Student Loans-Interest Rates: Now and Soon

March 22, 2009 by  
Filed under Student Loans

Not too long ago, Stafford student loans and other student loan programs have changed their interest rates from fixed rates to variable rates. But in July 1, 2006, they went back to their fixed rates yet again.

However, this can change yet again. The government can always undo what it has already done. Besides, lenders have quite some flexibility, so even official rates can subtly change in various ways. For instance, a lot of lenders charge an origination fee of 3% from the government, while the default insurance rate is 1%. Others may be willing to take in the cost to get to our business. As a rule, though, any fee of 3% is equal to a 1% interest rate.

Although most interest changes are modest (for example, PLUS student loans have increased from 6.1% to 8.5%), even a simple and low amount of $16,000 that is borrowed will add around $400 in interest charges in only one year with a 2.4% rate difference.

If you would like to see precise amounts per month, you can go through sample scenarios with using a student loan calculator, one of which you can find at: http://www.bankrate.com/brm/mortgage-calculator.asp

There are never any guarantees. Rates can keep changing because they are quite like variable rate home loans. Predicting interest rates of the near future or the distant future is a challenging task, even for the experts of finance. If it were not so, the bond market would be pretty boring. The most any student or parent can do is see what the experts have to say.

An easy way to keep up with the predictions of experts is by taking a look at different interest-bearing financial instruments, like long-term corporate bonds or T-bills. By taking a good look at these numbers, possible borrowers can easily guess which way the interest rates are going. This information can be obtained from practically any finance website; try Yahoo Finance.

The Treasury bill, for example, shows us two things: what debt the government is offering to sell debt over the next few decades, and what those who want to buy those debts are ready to pay. Since the rate fluctuates, student loan rates may also fluctuate.

The same holds true for particular corporate bonds, like Ford Motor Co. They have been suffering financially for a couple of years now and this can be seen through their bond rates and ratings. Back in the day, they had quality ratings, but now they are near the junk bond level.

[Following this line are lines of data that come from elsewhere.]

-- ==== Sys2Proof/Laws/State.lean ====
section
/-! SUPPORT. The fields of the state under each primitive update, and the reads of the tables: one lemma each. -/

namespace Sys2Proof.Machine

/-! ### The tables -/

@[simp] theorem mapTable_getElem {α β : Type} {n : Nat} (f : α → β) (v : Vector α n) (i : Nat) (h : i < n) :
    (mapTable f v)[i] = f v[i] := by simp [mapTable]

@[simp] theorem mapTable_toList {α β : Type} {n : Nat} (f : α → β) (v : Vector α n) :
    (mapTable f v).toList = v.toList.map f := rfl

theorem State.route_eq (s : State) (i : RouteId) : s.route i = s.routes[i] := rfl

theorem State.route_setRoute (s : State) (i k : RouteId) (v : Route) :
    (s.setRoute i v).route k = if i = k then v else s.route k := by
  simp only [State.route, State.setRoute, Fin.getElem_fin, Vector.getElem_set, Fin.ext_iff]

@[simp] theorem State.route_setRoute_self (s : State) (i : RouteId) (v : Route) : (s.setRoute i v).route i = v := by
  simp [State.route_setRoute]

theorem State.branch_eq (s : State) (i : BranchId) : s.branch i = s.branches[i] := rfl

theorem State.branch_setBranch (s : State) (i k : BranchId) (v : Branch) :
    (s.setBranch i v).branch k = if i = k then v else s.branch k := by
  simp only [State.branch, State.setBranch, Fin.getElem_fin, Vector.getElem_set, Fin.ext_iff]

@[simp] theorem State.branch_setBranch_self (s : State) (i : BranchId) (v : Branch) :
    (s.setBranch i v).branch i = v := by
  simp [State.branch_setBranch]

theorem State.watch_eq (s : State) (i : WatchId) : s.watch i = s.watches[i] := rfl

theorem State.watch_setWatch (s : State) (i k : WatchId) (v : Watch) :
    (s.setWatch i v).watch k = if i = k then v else s.watch k := by
  simp only [State.watch, State.setWatch, Fin.getElem_fin, Vector.getElem_set, Fin.ext_iff]

@[simp] theorem State.watch_setWatch_self (s : State) (i : WatchId) (v : Watch) : (s.setWatch i v).watch i = v := by
  simp [State.watch_setWatch]

theorem State.pendingReset_eq (s : State) (i : BranchId) : s.pendingReset i = s.pendingResets[i] := rfl

theorem State.pendingReset_setPendingReset (s : State) (i k : BranchId) (v : Option Byte) :
    (s.setPendingReset i v).pendingReset k = if i = k then v else s.pendingReset k := by
  simp only [State.pendingReset, State.setPendingReset, Fin.getElem_fin, Vector.getElem_set, Fin.ext_iff]

@[simp] theorem State.pendingReset_setPendingReset_self (s : State) (i : BranchId) (v : Option Byte) :
    (s.setPendingReset i v).pendingReset i = v := by
  simp [State.pendingReset_setPendingReset]

theorem State.branch_setEngine (s : State) (b k : BranchId) (e : Engine) :
    (s.setEngine b e).branch k = if b = k then { s.branch b with engine := e } else s.branch k :=
  State.branch_setBranch s b k _

@[simp] theorem State.driveAttn_attnLow (s : State) :
    s.driveAttn.attnLow = (s.session == .opened && !s.notices.isEmpty && s.credits == 0) := rfl

@[simp] theorem State.pushReply_replies (s : State) (f : Frame) : (s.pushReply f).replies = s.replies ++ [f] := rfl

/-! ### setRoute -/

@[simp] theorem State.setRoute_now (s : State) (r : RouteId) (v : Route) : (s.setRoute r v).now = s.now := rfl
@[simp] theorem State.setRoute_linkSpeed (s : State) (r : RouteId) (v : Route) :
    (s.setRoute r v).linkSpeed = s.linkSpeed := rfl
@[simp] theorem State.setRoute_receiver (s : State) (r : RouteId) (v : Route) :
    (s.setRoute r v).receiver = s.receiver := rfl
@[simp] theorem State.setRoute_rxQueue (s : State) (r : RouteId) (v : Route) :
    (s.setRoute r v).rxQueue = s.rxQueue := rfl
@[simp] theorem State.setRoute_counters (s : State) (r : RouteId) (v : Route) :
    (s.setRoute r v).counters = s.counters := rfl
@[simp] theorem State.setRoute_replies (s : State) (r : RouteId) (v : Route) :
    (s.setRoute r v).replies = s.replies := rfl
@[simp] theorem State.setRoute_transmitting (s : State) (r : RouteId) (v : Route) :
    (s.setRoute r v).transmitting = s.transmitting := rfl
@[simp] theorem State.setRoute_bootPending (s : State) (r : RouteId) (v : Route) :
    (s.setRoute r v).bootPending = s.bootPending := rfl
@[simp] theorem State.setRoute_powerOnFlag (s : State) (r : RouteId) (v : Route) :
    (s.setRoute r v).powerOnFlag = s.powerOnFlag := rfl
@[simp] theorem State.setRoute_session (s : State) (r : RouteId) (v : Route) :
    (s.setRoute r v).session = s.session := rfl
@[simp] theorem State.setRoute_taking (s : State) (r : RouteId) (v : Route) :
    (s.setRoute r v).taking = s.taking := rfl
@[simp] theorem State.setRoute_pendingClose (s : State) (r : RouteId) (v : Route) :
    (s.setRoute r v).pendingClose = s.pendingClose := rfl
@[simp] theorem State.setRoute_pendingRestart (s : State) (r : RouteId) (v : Route) :
    (s.setRoute r v).pendingRestart = s.pendingRestart := rfl
@[simp] theorem State.setRoute_pendingResets (s : State) (r : RouteId) (v : Route) :
    (s.setRoute r v).pendingResets = s.pendingResets := rfl
@[simp] theorem State.setRoute_intakeStopped (s : State) (r : RouteId) (v : Route) :
    (s.setRoute r v).intakeStopped = s.intakeStopped := rfl
@[simp] theorem State.setRoute_restartSent (s : State) (r : RouteId) (v : Route) :
    (s.setRoute r v).restartSent = s.restartSent := rfl
@[simp] theorem State.setRoute_cancelledJobs (s : State) (r : RouteId) (v : Route) :
    (s.setRoute r v).cancelledJobs = s.cancelledJobs := rfl
@[simp] theorem State.setRoute_discardedPosts (s : State) (r : RouteId) (v : Route) :
    (s.setRoute r v).discardedPosts = s.discardedPosts := rfl
@[simp] theorem State.setRoute_branches (s : State) (r : RouteId) (v : Route) :
    (s.setRoute r v).branches = s.branches := rfl
@[simp] theorem State.setRoute_watches (s : State) (r : RouteId) (v : Route) :
    (s.setRoute r v).watches = s.watches := rfl
@[simp] theorem State.setRoute_notices (s : State) (r : RouteId) (v : Route) :
    (s.setRoute r v).notices = s.notices := rfl
@[simp] theorem State.setRoute_credits (s : State) (r : RouteId) (v : Route) :
    (s.setRoute r v).credits = s.credits := rfl
@[simp] theorem State.setRoute_nextSeq (s : State) (r : RouteId) (v : Route) :
    (s.setRoute r v).nextSeq = s.nextSeq := rfl
@[simp] theorem State.setRoute_dropped (s : State) (r : RouteId) (v : Route) :
    (s.setRoute r v).dropped = s.dropped := rfl
@[simp] theorem State.setRoute_attnLow (s : State) (r : RouteId) (v : Route) :
    (s.setRoute r v).attnLow = s.attnLow := rfl
@[simp] theorem State.setRoute_pending (s : State) (r : RouteId) (v : Route) :
    (s.setRoute r v).pending = s.pending := rfl
@[simp] theorem State.setRoute_branch (s : State) (r : RouteId) (v : Route) (b' : BranchId) :
    (s.setRoute r v).branch b' = s.branch b' := rfl
@[simp] theorem State.setRoute_watch (s : State) (r : RouteId) (v : Route) (w' : WatchId) :
    (s.setRoute r v).watch w' = s.watch w' := rfl
@[simp] theorem State.setRoute_pendingReset (s : State) (r : RouteId) (v : Route) (b' : BranchId) :
    (s.setRoute r v).pendingReset b' = s.pendingReset b' := rfl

As these rates rise, it just gets harder for borrowers to repay student loans. Not only do students and parents need to shell out more money, but it also gets harder to qualify for student loans because of this. Stafford student loans and other student loan programs are based on needs, so this may not be a factor there, but the interest rates of one student program usually influences other student loan programs that are based on credit history.

The best strategy for now would be to get a private student loan with fixed rates. The ideal student loans cost only 1%, which is a great deal; however, borrowers will have to have good credit history in order to avail of it.

There is no perfect solution to pay for education nowadays; but, like with other costs, looking around for available options is a good way to start.